The leading edge of the pattern gets the brunt of air pressure. A smaller shot column diameter has less frontal area to work against, the reason chokes work and smaller bores require a bit less constriction to get the same pattern diameter.

Patterns do spread, of course, but it a combination of factors. Smaller, lighter pellets are blown away from the shot column easier than heavy pellets. Double-aught buckshot loads spread comparatively little and are least affected by choke constriction.

Non-spherical and deformed pellets have more surface exposed to atmosphere, so they blow away from the shot column quickly. The Winchester “Blindside” loads are a reinvention of the spreader loads as a result of non-spherical shot.

Faster loads spread faster than 1200 fps loads for the reason of increased air pressure again. However, shotguns shoot tighter patterns at higher elevations for the same reason: air pressure again, only this time less of it.

An important factor is how well the shot cloud leaves the wad.
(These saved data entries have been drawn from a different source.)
/-- QX, 32-bit form (R176). -/
def execQx32 (p : Pfx) (w : W0) (s : State) : Out :=
  issue p (WF.qx_32 p w) s (fun c => exchangeBody c p w (Dst.ofCode w.d) (w.luA, .code w.a) [] (fun _ i => qxLane w.b.toNat i))

/-- QX, 64-bit form (R176). -/
def execQx64 (p : Pfx) (w : W0) (x : W1) (s : State) : Out :=
  issue p (WF.qx_64 p w x) s (fun c => exchangeBody c p w (dstD w x) (w.luA, srcA w x) [] (fun _ i => qxLane w.b.toNat i))

/-! PEERS (R177). -/

/-- The value of a lane that PEERS compares; `two` compares pairs. -/
def peersVal (s : State) (c : Ctx) (a : Src) (two : Bool) (i : Nat) : DWord :=
  if two then pairVal s c a i else zext (srcVal s c a i) 64

/-- What PEERS gives a lane (R177): the members with its value, all members where they agree, or how many of its peers are below it. -/
def peersResult (s : State) (c : Ctx) (m : Members) (a : Src) (mode : Nat) (two : Bool) (i : Nat) : Word :=
  let mv := fun j => if hasLane m.cs j then peersVal s c a two j else 0#64
  let same := maskOf (fun j => hasLane m.all j && mv j == peersVal s c a two i)
  if mode = 0 then same
  else if mode = 1 then (if ((lanesOf m.all).map mv).dedup.length ≤ 1 then m.all else 0#32)
  else BitVec.ofNat 32 (popN 32 (same &&& lanesBelow i).toNat)

/-- PEERS: `two` compares pairs. -/
def peersBody (c : Ctx) (p : Pfx) (w : W0) (d : Dst) (a : Src) (mode : Nat) (two : Bool) : M Done := do
  checkDst c d
  let m ← members c p
  let as := if two then [a, a.up 1] else [a]
  checkCross c m as as
  let s ← M.st
  let lbls := fun (s : State) (i : Nat) => as.map (fun x => srcLbl s c x i)
  let joined := fun (s : State) (k : LaneMask) => ((lanesOf k).map (lbls s)).flatten
  let ls ← crossLabels c m (fun s i => joined s (if mode = 2 then m.cs &&& lanesBelow i else m.cs) ++ lbls s i)
  lastUse c (as.map (fun x => (w.luA, x)))
  writeLanes c w d (if two then 2 else 1) c.run (fun i => [peersResult s c m a mode two i, 0#32]) (fun i => ls.get 0#8 i)
  pure .next

/-- PEERS, 32-bit form (R177). -/
def execPeers32 (p : Pfx) (w : W0) (s : State) : Out :=
  issue p (WF.peers_32 p w) s (fun c => peersBody c p w (Dst.ofCode w.d) (.code w.a) w.b.toNat false)

/-- PEERS, 64-bit form (R177). -/
def execPeers64 (p : Pfx) (w : W0) (x : W1) (s : State) : Out :=
  issue p (WF.peers_64 p w x) s (fun c => peersBody c p w (dstD w x) (srcA w x) w.b.toNat (x.hi.getLsbD 0))

/-! RED and SCAN (R121, R178). -/

/-- A combined value: an exact integer or a word, and the flags of the combining. -/
abbrev Comb := Int × BitVec 8

/-- One tree node of `2 ^ d` lanes from lane `i` (R121): a node with one absent subtree passes the other through. -/
def redTree (f : Int → Int → Comb) (v : Nat → Option Int) : Nat → Nat → Option Comb
  | 0, i => (v i).map (fun x => (x, 0#8))
  | d + 1, i =>
    match redTree f v d i, redTree f v d (i + 2 ^ d) with
    | none, b => b
    | a, none => a
    | some a, some b => let r := f a.1 b.1; some (r.1, a.2 ||| b.2 ||| r.2)

/-- The prefix over `n` lanes from lane `i`, `n` at most 32: aligned blocks, largest first, from left to right (R121). -/
def redPrefix (f : Int → Int → Comb) (v : Nat → Option Int) (i n : Nat) : Option Comb :=
  ([5, 4, 3, 2, 1, 0].foldl (fun (a : Nat × Option Comb) d =>
    if bitN n d then
      (a.1 + 2 ^ d, match a.2, redTree f v d a.1 with
        | none, b => b
        | x, none => x
        | some x, some y => let r := f x.1 y.1; some (r.1, x.2 ||| y.2 ||| r.2))
    else a) (i, none)).2

/-- Combining two values by op (0 add, 1 min, 2 max, 3 and, 4 or, 5 xor) and type (0 .s32, 1 .b32, 2 .f32, 3 .f16, 4 .bf16). -/
def redOp (p : Pfx) (op ty : Nat) (x y : Int) : Comb :=
  let ftz := (p.rs.map (fun r => r.ftz)).getD false
  let rm : RM := { RM.plain with rnd := (p.rs.map (fun r => r.rnd)).getD .rne, ftz := ftz }
  if ty ≤ 1 then
    if op = 0 then (x + y, 0#8) else if op = 1 then (min x y, 0#8) else if op = 2 then (max x y, 0#8)
    else
      let a := BitVec.ofInt 32 x
      let b := BitVec.ofInt 32 y
      (((if op = 3 then a &&& b else if op = 4 then a ||| b else a ^^^ b).toNat : Int), 0#8)
  else
    let a := x.toNat
    let b := y.toNat
    let g := fun (f : Fmt) (a b : Nat) => if op = 0 then farith f .add rm a b 0 else fminmax f (op == 2) ftz a b
    if ty = 2 then let r := g .f32 a b; ((r.1 : Int), r.2)
    else
      let f : Fmt := if ty = 3 then .f16 else .bf16
      let lo := g f (bitsN a 0 16) (bitsN b 0 16)
      let hi := g f (bitsN a 16 16) (bitsN b 16 16)
      (((lo.1 + hi.1 * 2 ^ 16 : Nat) : Int), lo.2 ||| hi.2)

/-- A lane's value as the combining takes it. -/
def redIn (op ty : Nat) (v : Word) : Int := if ty = 0 ∧ op ≤ 2 then v.toInt else v.toNat

/-- The identity of an empty set (R178). -/
def redIdentity (op ty : Nat) : Word :=
  if op = 1 then
    (if ty = 0 then 0x7FFFFFFF#32 else if ty = 1 then 0xFFFFFFFF#32 else if ty = 2 then 0x7F800000#32
     else if ty = 3 then 0x7C007C00#32 else 0x7F807F80#32)
  else if op = 2 then
    (if ty = 0 then 0x80000000#32 else if ty = 1 then 0#32 else if ty = 2 then 0xFF800000#32
     else if ty = 3 then 0xFC00FC00#32 else 0xFF80FF80#32)
  else if op = 3 then 0xFFFFFFFF#32 else 0#32

/-- The word of a combined value: integer sums wrap, or clamp and set SAT (R178). -/
def redOut (p : Pfx) (op ty : Nat) (r : Option Comb) : Word × BitVec 8 :=
  match r with
  | none => (redIdentity op ty, 0#8)
  | some (x, fl) => if ty ≤ 1 ∧ op = 0 then intResult p (ty == 1) x else (BitVec.ofInt 32 x, fl)

/-- The lanes that a lane of RED or SCAN combines: the first, and how many (R178). -/
def redSpan (c : Ctx) (quad scan excl : Bool) (i : Nat) : Nat × Nat :=
  let start := if quad then i / 4 * 4 else 0
  (start, if scan then i - start + (if excl then 0 else 1) else if quad then 4 else 32)

/-- What RED or SCAN gives a lane, with the flags that it sets (R178). -/
def redResult (s : State) (c : Ctx) (p : Pfx) (m : Members) (a : Src) (op ty : Nat) (quad scan excl : Bool) (i : Nat) : Word × BitVec 8 :=
  let v := fun j => if hasLane m.cs j then some (redIn op ty (srcVal s c a j)) else if hasLane m.zeros j then some (0 : Int) else none
  let n := redSpan c quad scan excl i
  redOut p op ty (redPrefix (redOp p op ty) v n.1 n.2)

/-- RED, or SCAN with its `excl` form (R178). -/
def redBody (c : Ctx) (p : Pfx) (w : W0) (d : Dst) (a : Src) (quad scan excl : Bool) : M Done := do
  let op := (field w.b 0 3).toNat
  let ty := (field w.b 3 3).toNat
  checkDst c d
  let m ← members c p
  checkCross c m [a] []
  let s ← M.st
  let r := redResult s c p m a op ty quad scan excl
  let rs := (lanesOf c.run).map (fun i => (i, [(r i).1], (r i).2))
  let ls ← crossLabels c m (fun s i => lanesLbl s c a (m.cs &&& maskOf (fun j =>
    let n := redSpan c quad scan excl i
    decide (n.1 ≤ j) && decide (j < n.1 + n.2))))
  M.upd (laneFlags c rs ls)
  lastUse c [(w.luA, a)]
  let vals : SMap (List Word) := rs.map (fun r => (r.1, r.2.1))
  writeLanes c w d 1 c.run (fun i => vals.get [] i) (fun i => ls.get 0#8 i)
  pure .next

/-- RED, 32-bit form (R178). -/
def execRed32 (p : Pfx) (w : W0) (s : State) : Out :=
  issue p (WF.red_32 p w) s (fun c => redBody c p w (Dst.ofCode w.d) (.code w.a) false false false)

/-- RED, 64-bit form (R178). -/
def execRed64 (p : Pfx) (w : W0) (x : W1) (s : State) : Out :=
  issue p (WF.red_64 p w x) s (fun c => redBody c p w (dstD w x) (srcA w x) (x.hi.getLsbD 0) false false)

/-- SCAN, 32-bit form (R178). -/
def execScan32 (p : Pfx) (w : W0) (s : State) : Out :=
  issue p (WF.scan_32 p w) s (fun c => redBody c p w (Dst.ofCode w.d) (.code w.a) false true false)

/-- SCAN, 64-bit form (R178). -/
def execScan64 (p : Pfx) (w : W0) (x : W1) (s : State) : Out :=
  issue p (WF.scan_64 p w x) s (fun c => redBody c p w (dstD w x) (srcA w x) (x.hi.getLsbD 0) true (x.hi.getLsbD 1))

/-! DRAW and DRAWM (R179). -/

/-- The four uniform registers that hold key and base. -/
def keySrcs (k : BitVec 6) : List Src := (List.range 4).map (fun j => .code (k + BitVec.ofNat 6 j))

/-- Key and base of a draw (R179). -/
def keyBase (s : State) (c : Ctx) (k : BitVec 6) : DWord × DWord :=
  (pairVal s c (.code k) 0, pairVal s c (.code (k + 2#6)) 0)

/-- The leaves of a draw: a contributor's pair, a zero member's empty one (R179). -/
def drawLeaves (s : State) (m : Members) (leaves : State → Nat → Pair × BitVec 8) : List (Option (Pair × BitVec 8)) :=
  (List.range 32).map (fun j =>
    if hasLane m.cs j then some (leaves s j) else if hasLane m.zeros j then some (Pair.empty, 0#8) else none)

/-- The roots of a draw, of the warp or of each quad (R123, R179). -/
def drawRoots (s : State) (c : Ctx) (m : Members) (k : BitVec 6) (quad argmax : Bool) (leaves : State → Nat → Pair × BitVec 8) :
    List (Option Pair × BitVec 8) :=
  let key := keyBase s c k
  let pairs := (drawLeaves s m leaves).map (fun o => o.map (fun r => r.1))
  if quad then (List.range 8).map (fun q => drawTree argmax key.1 (key.2 + BitVec.ofNat 64 (4 * q)) 2 0 ((pairs.drop (4 * q)).take 4))
  else [drawTree argmax key.1 key.2 5 0 pairs]

/-- The flags of a draw: NV and SAT of its leaves and nodes (R179). -/
def drawFlags (s : State) (m : Members) (leaves : State → Nat → Pair × BitVec 8) (roots : List (Option Pair × BitVec 8)) : BitVec 8 :=
  roots.foldl (fun f r => f ||| r.2) ((drawLeaves s m leaves).foldl (fun f o => f ||| ((o.map (fun r => r.2)).getD 0#8)) 0#8) &&& (fNV ||| fSAT)

/-- The pair that a draw gives a lane (the pair of a group with no member: DESIGN CHOICE, log entry 45). -/
def drawPair (c : Ctx) (quad : Bool) (roots : List (Option Pair × BitVec 8)) (i : Nat) : Pair :=
  (((roots[if quad then i / 4 else 0]?).getD (none, 0#8)).1).getD Pair.empty

/-- A draw over the groups: `leaves` gives each contributor's pair and its flags, `extra` the uniform sources. -/
def drawBody (c : Ctx) (p : Pfx) (w : W0) (x : W1) (lu : Srcs) (srcs extra : List Src) (argmax : State → Bool) (leaves : State → Nat → Pair × BitVec 8) :
    M Done := do
  let quad := x.hi.getLsbD 0
  let m ← members c p
  checkCross c m srcs extra
  let s ← M.st
  let roots := drawRoots s c m x.c quad (argmax s) leaves
  let ls ← crossLabels c m (fun s i =>
    (srcs.map (fun y => lanesLbl s c y (m.cs &&& groupOf quad (i)))).flatten ++ extra.map (fun y => srcLbl s c y 0))
  let all ← M.run' (fun s => s.joinList c.w ((lanesOf c.on).map (fun i => ls.get 0#8 i)))
  M.upd (fun t => setFlags t c.w (drawFlags s m leaves roots) all)
  lastUse c lu
  writeLanes c w (Dst.ofCode w.d) 2 c.run (fun i =>
    let r := drawPair c quad roots i
    [BitVec.ofNat 32 r.l, BitVec.ofNat 32 r.i]) (fun i => ls.get 0#8 i)
  pure .next

/-- The temperature register of DRAW. -/
def drawTSrc (x : W1) : Src := .code (field x.hi 1 6)

/-- DRAW (R179): leaves by R123, argmax when T is zero. -/
def execDraw (p : Pfx) (w : W0) (x : W1) (s : State) : Out :=
  issue p (WF.draw p w x) s (fun c => do
    let a := Src.code w.a
    let b := Src.code w.b
    let t := drawTSrc x
    drawBody c p w x [(w.luA, a), (w.luB, b)] [a, b] (t :: keySrcs x.c) (fun s => (srcVal s c t 0 &&& 0x7FFFFFFF#32) == 0#32)
      (fun s j => leaf (srcVal s c t 0).toNat (srcVal s c a j).toNat (srcVal s c b j).toNat))

/-- DRAWM (R179): merges pairs unchanged. -/
def execDrawm (p : Pfx) (w : W0) (x : W1) (s : State) : Out :=
  issue p (WF.drawm p w x) s (fun c => do
    let a := Src.code w.a
    drawBody c p w x [(w.luA, a), (w.luA, a.up 1)] [a, a.up 1] (keySrcs x.c) (fun _ => x.hi.getLsbD 1)
      (fun s j => (⟨(srcVal s c a j).toNat, (srcVal s c (a.up 1) j).toNat⟩, 0#8)))

end Sys2Proof.Machine
end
A.C. Jones documented particularly poor Hevi-Shot loads, where the shot became embedded into the wad, stayed with the wad, and therefore unavailable to become part of the pattern. Extended parallel choke tubes allow plastic wads to open from their angled condition in the tapered section of the choke, enabling a cleaner release of the shot from the wad. In addition, there is a bit of extra friction in an extended parallel section that also promotes clean wad / shot separation, as discussed by Don Zutz in conjunction with one-piece plastic wads.

Air pressure is the primary reason for the benefits of spherical shot, shot of the same diameter, shot of the same mass, and moderate shot launch velocity. By extension things like buffered loads that reduce shot deformation, retaining sphericity, are also clearly beneficial.